Disclaimer: This article is more than two years old. Developments in science and computing happen quickly, and more up-to-date resources on this topic may be available.

In This Issue:

From the CASC Director

SC18 logo

In November, LLNL and CASC wrapped up another strong showing at the SC18 Conference which was held in Dallas, TX. At this premier international conference on high performance computing (HPC), LLNL was well-represented in the highly selective technical program with participation in four keynote or DOE Booth talks, eight technical papers, eight technical posters, six tutorials, ten Birds-of-a-Feather symposia, two panels, and twelve workshops. In addition, LLNL was active in the planning of SC18, providing 27 conference committee members. Todd Gamblin (shown above presenting Best Paper awards) also worked with Chair Torsten Hoefler of ETH-Zurich to revamp the submissions process this year.

The sheer breadth of involvement that LLNL continues to have in this conference demonstrates our leadership role in HPC, and CASC researchers participated in a large number of these LLNL contributions. If you attended the conference technical sessions, workshops, or tutorials, there is a good chance you learned about the research and software of CASC!

However, research contributions as represented by our showing at SC18 are just a part of what CASC does.

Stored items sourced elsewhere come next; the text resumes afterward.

-- ==== Sys2Proof/Machine/Loops.lean ====
section
/-! DEFINITION. Campanile: the descriptor, ports, triggers, runs, the supervisor, outputs and safe lines
(R292 to R314). -/

namespace Sys2Proof.Machine

def State.loop (s : State) (l : Nat) : CLoop := Map.get {} s.cmp.loops l
def State.modLoop (s : State) (l : Nat) (f : CLoop → CLoop) : State :=
  { s with cmp := { s.cmp with loops := Map.modify {} s.cmp.loops l f } }
def State.spSlot (s : State) (n : Nat) : SpSlot := Map.get {} s.cmp.slots n
def State.modSp (s : State) (n : Nat) (f : SpSlot → SpSlot) : State :=
  { s with cmp := { s.cmp with slots := Map.modify {} s.cmp.slots n f } }
def State.canPort (s : State) (n : Nat) : CanPort := Map.get {} s.cmp.can n
def State.modCan (s : State) (n : Nat) (f : CanPort → CanPort) : State :=
  { s with cmp := { s.cmp with can := Map.modify {} s.cmp.can n f } }

/-! ### The descriptor (R300) -/

def cTrigger (b : List Byte) : Nat := u8 b 1
def cTrigSrc (b : List Byte) : Nat := u8 b 2
def cFalling (b : List Byte) : Bool := bitAt (u8 b 3) 0
/-- The CAN trigger's identifier, bit 29 set for an extended one. -/
def cTrigId (b : List Byte) : Nat := u32 b 4 + (u8 b 3 / 2 % 2) * 2 ^ 29
def cDeadline (b : List Byte) : Nat := u32 b 0xC
def cProgBase (b : List Byte) : Nat := u16 b 0x10
def cProgLen (b : List Byte) : Nat := u16 b 0x12
def cTimeoutAction (b : List Byte) : Nat := u8 b 0x14
def cReport (b : List Byte) : DWord := BitVec.ofNat 64 (u64 b 0x18)
/-- Source entry `i`. -/
def cSource (b : List Byte) (i : Nat) : Nat := u64 b (32 + 8 * i)
/-- Output entry `i`, its first 8 bytes. -/
def cOutput (b : List Byte) (i : Nat) : Nat := u64 b (96 + 16 * i)
def cSafe (b : List Byte) (i : Nat) : Word := BitVec.ofNat 32 (u32 b (104 + 16 * i))
/-- The supervisor block. -/
def cSup (b : List Byte) : List Byte := slice b 160 32

/-! Fields that source and output entries share, but for PORT and CS. -/
def eKind (e : Nat) : Nat := bits e 1 0
def sPort (e : Nat) : Nat := bits e 3 2
def sCs (e : Nat) : Nat := bits e 5 4
def sSigned (e : Nat) : Bool := bitAt e 6
def oPort (e : Nat) : Nat := bits e 4 2
def oCs (e : Nat) : Nat := bits e 6 5
def eBig (e : Nat) : Bool := bitAt e 7
def eWidth (e : Nat) : Nat := bits e 12 8 + 1
def eBit (e : Nat) : Nat := bits e 21 13
/-- Identifier, bit 29 set for an extended one. -/
def eIdent (e : Nat) : Nat := bits e 51 22
def sTimeoutMs (e : Nat) : Nat := bits e 59 52
def oFd (e : Nat) : Bool := bitAt e 52
def oDlc (e : Nat) : Nat := bits e 56 53

/-- Payload bytes of a DLC code (ISO 11898-1). -/
def dlcBytes (fd : Bool) (dlc : Nat) : Nat :=
  if dlc ≤ 8 then dlc else if fd then nth 64 [12, 16, 20, 24, 32, 48, 64] (dlc - 9) else 8

/-- What a program of a loop reads: its instructions' words. -/
def State.programOf (s : State) (b : List Byte) : List DWord := Map.getList 0 s.cmp.prog (cProgBase b) (cProgLen b)

def iOp (w : DWord) : Nat := bits w.toNat 63 58
def iImm (w : DWord) : Nat := bits w.toNat 31 0

/-- Sources that a program reads (LDSMP). -/
def lawSources (l : List DWord) : List Nat := dedup ((l.filter (iOp · == 0x0C)).map fun w => iImm w % 8)
/-- Setpoint slots and words that it reads (LDS). -/
def lawWords (l : List DWord) : List (Nat × Nat) := (l.filter (iOp · == 0x0D)).map fun w => (bits (iImm w) 13 10, bits (iImm w) 9 0)
/-- Outputs that it stages (OUT). -/
def lawOutputs (l : List DWord) : List Nat := dedup ((l.filter (iOp · == 0x0E)).map fun w => iImm w % 4)

/-! ### Safe lines (R312) -/

/-- The lines a loop holds a drop on. -/
def CLoop.held (x : CLoop) : Nat := x.dropTimeout ||| x.dropSup ||| x.dropFault

/-- Lines fall; a line that was high is logged. -/
def State.dropLines (s : State) (l mask : Nat) : State :=
  let a := mask.testBit 0 && s.cmp.safeA
  let b := mask.testBit 1 && s.cmp.safeB
  if a || b then
    let s1 := { s with cmp := { s.cmp with safeA := s.cmp.safeA && !a, safeB := s.cmp.safeB && !b } }
    (s1.emit (.safe s1.cmp.safeA s1.cmp.safeB)).log l 0x0A03 0xFF (leBytes 1 l ++ leBytes 1 mask)
  else s

/-! ### Status (R314) -/

/-- The loop status word. -/
def State.loopStatus (s : State) (l : Nat) : Nat :=
  let x := s.loop l
  let t := x.status
  let closed := !x.cfg.isEmpty && (lawWords (s.programOf x.cfg)).any fun e => !(s.spSlot e.1).isOpen
  t.started.toNat + t.missed.toNat * 2 + t.overrun.toNat * 4 + t.timedOut.toNat * 8 + t.implausible.toNat * 16 +
  (x.held != 0).toNat * 32 + closed.toNat * 64 + t.fault.toNat * 128 + min 0xFFFF x.sup.run * 65536

/-! ### Outputs (R296, R308) -/

/-- A value placed in an integer of `total` bits: the low WIDTH bits of `v` at BIT, in either byte order. -/
def placeCan (bits_ e : Nat) (v : Word) : Nat :=
  let w := eWidth e
  let f := v.toNat % 2 ^ w
  let g := if eBig e then leNat (w / 8) ((leBytes (w / 8) f).reverse) else f
  let keep := bits_ - ((bits_ >>> eBit e) % 2 ^ w) <<< eBit e
  keep + g <<< eBit e

/-- A value placed in an SPI frame of `n` bits, whose first bit on the wire is its highest. -/
def placeSpi (n template e : Nat) (v : Word) : Nat :=
  let w := eWidth e
  let sh := n - (eBit e + w)
  let keep := template - ((template >>> sh) % 2 ^ w) <<< sh
  (keep + (v.toNat % 2 ^ w) <<< sh) % 2 ^ n

/-- Whether a port's data rate is above its nominal rate (R300, R302). -/
def canFast (r : List Byte) : Bool :=
  bitAt (u8 r 0x12) 0 && decide (u8 r 0xE * (1 + u8 r 0xF + u8 r 0x10) < u16 r 8 * (1 + u16 r 0xA + u8 r 0xC))

/-- Which of a port's waiting frames starts, where several wait: open, one function of what waits (log entry 95; R34). -/
def canPick (l : List CanTx) : Nat := Config.unitValue 9 (l.foldl (fun (a : Nat) f => (a * 16 + f.loop) * 2 ^ 30 + f.ident) 0) % max 1 l.length

/-- Waiting frames of a free port that is on the bus: one starts. Whether the errors of the bus (ISO 11898-1) take the port
off it in this transmission, so that no frame leaves and the frame still waits, is a free value (log entry 97; R302). -/
def State.startCan (s : State) (p : Nat) : State :=
  let c := s.canPort p
  if c.sending.isSome || c.busOff then s
  else match c.waiting[canPick c.waiting]? with
    | none => s
    | some f =>
      let (seed, s1) := s.take 1
      if Config.freeNat seed % 2 = 1 then s1.modCan p fun x => { x with busOff := true }
      else (s1.modCan p fun x => { x with sending := some f, waiting := x.waiting.erase f }).emit
        (.can p f.ident f.fd (f.fd && canFast c.record) f.dlc f.payload)

/-- A frame is handed to its port: one still waiting is replaced, and the replacement counted (R308). -/
def State.sendCan (s : State) (p : Nat) (f : CanTx) : State :=
  let c := s.canPort p
  let same := fun g : CanTx => g.loop == f.loop && g.ident == f.ident
  if c.waiting.any same then
    (s.modCan p fun x => { x with waiting := x.waiting.map fun g => if same g then f else g }).modLoop f.loop fun x =>
      { x with counts := { x.counts with txReplaced := x.counts.txReplaced + 1 } }
  else (s.modCan p fun x => { x with waiting := x.waiting ++ [f] }).startCan p

/-- A transaction joins its master's queue; on an idle master it starts. -/
def State.queueSpi (s : State) (m : Nat) (t : SpiTx) : State :=
  let q := Map.get [] s.cmp.spi m
  let s1 := { s with cmp := { s.cmp with spi := Map.set [] s.cmp.spi m (q ++ [t]) } }
  if q.isEmpty then s1.emit (.spi m t.cs [t.bits]) else s1

/-- The CAN frames of a loop's outputs: those that share a port and an identifier form one frame; bits no field covers are 0. -/
def canFrames (l : Nat) (b : List Byte) (vals : Map Word) : List (Nat × CanTx) :=
  let es := ((List.range 4).map fun j => (j, cOutput b j)).filter fun e => eKind e.2 == 1
  let heads := es.filter fun e => !(es.any fun f => decide (f.1 < e.1) && oPort f.2 == oPort e.2 && eIdent f.2 == eIdent e.2)
  heads.map fun e =>
    let mine := es.filter fun f => oPort f.2 == oPort e.2 && eIdent f.2 == eIdent e.2
    let n := mine.foldl (fun a f => placeCan a f.2 (Map.get 0 vals f.1)) 0
    (oPort e.2, { loop := l, ident := eIdent e.2, fd := oFd e.2, dlc := oDlc e.2, payload := leBytes (dlcBytes (oFd e.2) (oDlc e.2)) n })

/-- One output that is no CAN frame is handed to its port. -/
def State.handOne (s : State) (l : Nat) (vals : Map Word) (j : Nat) : State :=
  let e := cOutput (s.loop l).cfg j
  let v := Map.get 0 vals j
  if eKind e = 2 then
    let r := Map.get [] s.cmp.spiCs (4 * oPort e + oCs e)
    s.queueSpi (oPort e) ⟨l, oCs e, false, placeSpi (u8 r 0xA) (u64 r 0x18) e v⟩
  else if eKind e = 3 then
    { s with cmp := { s.cmp with pwm := Map.modify {} s.cmp.pwm (oPort e) fun x => { x with nextDuty := v.toNat % 2 ^ eWidth e } } }
  else s

/-- Every configured output is handed its value (R308). -/
def State.hand (s : State) (l : Nat) (vals : Map Word) : State :=
  let s1 := s.modLoop l fun x => { x with prev := vals }
  let s2 := (canFrames l (s.loop l).cfg vals).foldl (fun t f => t.sendCan f.1 f.2) s1
  (List.range 4).foldl (fun t j => t.handOne l vals j) s2

/-- The safe values of a loop's outputs. -/
def safeVals (b : List Byte) : Map Word := (List.range 4).foldl (fun m j => Map.set 0 m j (cSafe b j)) []

/-! ### Shadows (R307) -/

/-- Buffers of a slot that are current, under copy, or latched by a run. -/
def State.buffersTaken (s : State) (n : Nat) : List Nat :=
  let x := s.spSlot n
  x.current.toList ++ x.copying.toList ++ (s.cmp.loops.filterMap fun e => e.2.run.bind fun r =>
    match Map.get 0 r.latched n with
    | 0 => none
    | k + 1 => some k)

/-- Whether a write to the window is in flight: accepted and not complete. -/
def State.inFlight (s : State) (win : Nat) : Bool :=
  s.fab.writes.any fun w => (w.phase == .accepted || w.phase == .landed) && hWindow w.handle == win && w.op != .wb && w.op != .halo

/-- A copy of a slot's window starts, or waits for a buffer; one under way goes on. -/
def State.startCopy (s : State) (n : Nat) : State :=
  let x := s.spSlot n
  if !x.isOpen || x.copying.isSome then s
  else match (List.range 3).find? fun k => !(s.buffersTaken n).contains k with
    | some k => s.modSp n fun y => { y with copying := some k, dirty := s.inFlight y.win, want := false }
    | none => s.modSp n fun y => { y with want := true }

/-- Copies that waited for a buffer start once a run has ended. -/
def State.retryCopies (s : State) : State :=
  (List.range 16).foldl (fun t n => if (t.spSlot n).want then t.startCopy n else t) s

/-- A write to a setpoint window is accepted: a copy under way is spoilt. -/
def State.spoilCopy (s : State) (n : Nat) : State :=
  s.modSp n fun y => if y.copying.isSome then { y with dirty := true } else y

/-- SHADOW_SWITCH: the copy becomes current if no write was in flight during it and no line was poisoned; otherwise it is
repeated once no write is in flight (R307, R415). -/
def execShadowSwitch (n cycles : Nat) (s0 : State) : Res :=
  let (cyc, s) := s0.atCycles cycles
  let x := s.spSlot n
  match x.copying with
  | none => .next s
  | some k =>
    if s.inFlight x.win then .next (s.modSp n fun y => { y with dirty := true })
    else if x.dirty then .next (s.modSp n fun y => { y with dirty := false })
    else
      let w := s.win x.win
      let a := w.spAddr 0
      let s1 := s.flushRun w.part a x.len
      if s1.anyPoison w.part a x.len then .next s1
      else .next (s1.modSp n fun y => { y with
        bufs := Map.set [] y.bufs k (s1.readBytes w.part a x.len), current := some k, refresh := cyc, copying := none })

/-- Whether a slot is stale at a trigger instant. -/
def SpSlot.stale (x : SpSlot) (t : Nat) : Bool :=
  !x.isOpen || x.current.isNone || (x.timeoutUs != 0 && decide (x.refresh + 400 * x.timeoutUs < t))

/-! ### Samples (R306) -/

/-- A CAN field of a payload, sign- or zero-extended to 32 bits; none where the payload does not reach it. -/
def canField (e : Nat) (p : List Byte) : Option Word :=
  let w := eWidth e
  if 8 * p.length < eBit e + w then none
  else
    let raw := if eBig e then leNat (w / 8) ((slice p (eBit e / 8) (w / 8)).reverse)
      else (leNat p.length p >>> eBit e) % 2 ^ w
    some (BitVec.ofInt 32 (if sSigned e then sext w raw else (raw : Int)))

/-- An SPI field of a frame of `n` bits; where it lies outside the frame its value is open. -/
def spiField (e n frame : Nat) : Word :=
  let w := eWidth e
  let raw := if n < eBit e + w then Config.unitValue 7 (frame + e) % 2 ^ w else (frame >>> (n - eBit e - w)) % 2 ^ w
  BitVec.ofInt 32 (if sSigned e then sext w raw else (raw : Int))

/-- A CAN source's sample at a trigger instant; none where it is stale. -/
def State.canSample (s : State) (e t : Nat) : Option Word :=
  match Map.get none (s.canPort (sPort e)).latest (eIdent e) with
  | none => none
  | some (at_, p) => if sTimeoutMs e != 0 && decide (at_ + 400000 * sTimeoutMs e < t) then none else canField e p

/-! ### Arithmetic (R295) -/

/-- (a × c) >> s, wrapped: exact in 64 bits, rounded towards minus infinity. -/
def mulShift (a c : Word) (sh : Nat) : Word := BitVec.ofInt 32 ((a.toInt * c.toInt) / (2 ^ sh : Nat))

/-! ### The supervisor (R310) -/

/-- The residual of a run: y less the model's estimate, wrapped. -/
def residual (b : List Byte) (y y1 y2 u1 u2 : Word) : Word :=
  let c := fun k => BitVec.ofNat 32 (u32 b (0xC + 4 * k))
  let sh := fun k => u8 b (0x1C + k)
  let first := mulShift y1 (c 0) (sh 0) + mulShift u1 (c 2) (sh 2)
  let second := if u8 b 0 = 2 then mulShift y2 (c 1) (sh 1) + mulShift u2 (c 3) (sh 3) else 0
  y - (first + second)

/-- Its magnitude; |−2^31| is 2^31. -/
def magnitude (r : Word) : Nat := r.toInt.natAbs

/-- The supervisor's evaluation of a run with feedback sample `y`. Where MODE runs have committed but fewer than MODE runs have
had a feedback sample, R310 does not say what y1 and y2 are: the missing one is an open constant, the same in every run
(log entry 94; R34). -/
def State.supervise (s1 : State) (l : Nat) (y : Word) : State :=
  let x := s1.loop l
  let b := cSup x.cfg
  let free := fun k => BitVec.ofNat 32 (Config.unitValue 8 k)
  let s2 := if x.sup.committed < u8 b 0 then s1
    else
      let mag := magnitude (residual b y ((x.sup.ys[0]?).getD (free 0)) ((x.sup.ys[1]?).getD (free 1)) (nth 0 x.sup.us 0) (nth 0 x.sup.us 1))
      let run := if u32 b 8 < mag then x.sup.run + 1 else 0
      let fire := decide (u8 b 4 ≤ run) && !x.status.implausible
      let t := s1.modLoop l fun z => { z with
        sup := { z.sup with run := run }
        status := { z.status with implausible := z.status.implausible || fire }
        counts := if fire then { z.counts with implausible := z.counts.implausible + 1 } else z.counts }
      if fire then t.log l 0x0A02 0xFF (leBytes 1 l ++ leBytes 1 (u8 b 5) ++ leBytes 4 mag) else t
  s2.modLoop l fun z => { z with sup := { z.sup with ys := (y :: z.sup.ys).take 2 } }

Like LLNL as a whole, CASC is also mission-focused, delivering top-notch solutions to LLNL programs and sponsors who bring to us some of the most challenging problems in science and national security. It is as honor and a privilege to lead an organization that brings such expertise, ingenuity, and commitment to bear on problems of national importance. I hope you enjoy reading about some of our most recent work below and encourage you to take a look at some of our previous newsletter editions while you are here.

Contact: Jeff Hittinger

 

Lab Impact | Debris and Shrapnel Modeling for the National Ignition Facility (NIF)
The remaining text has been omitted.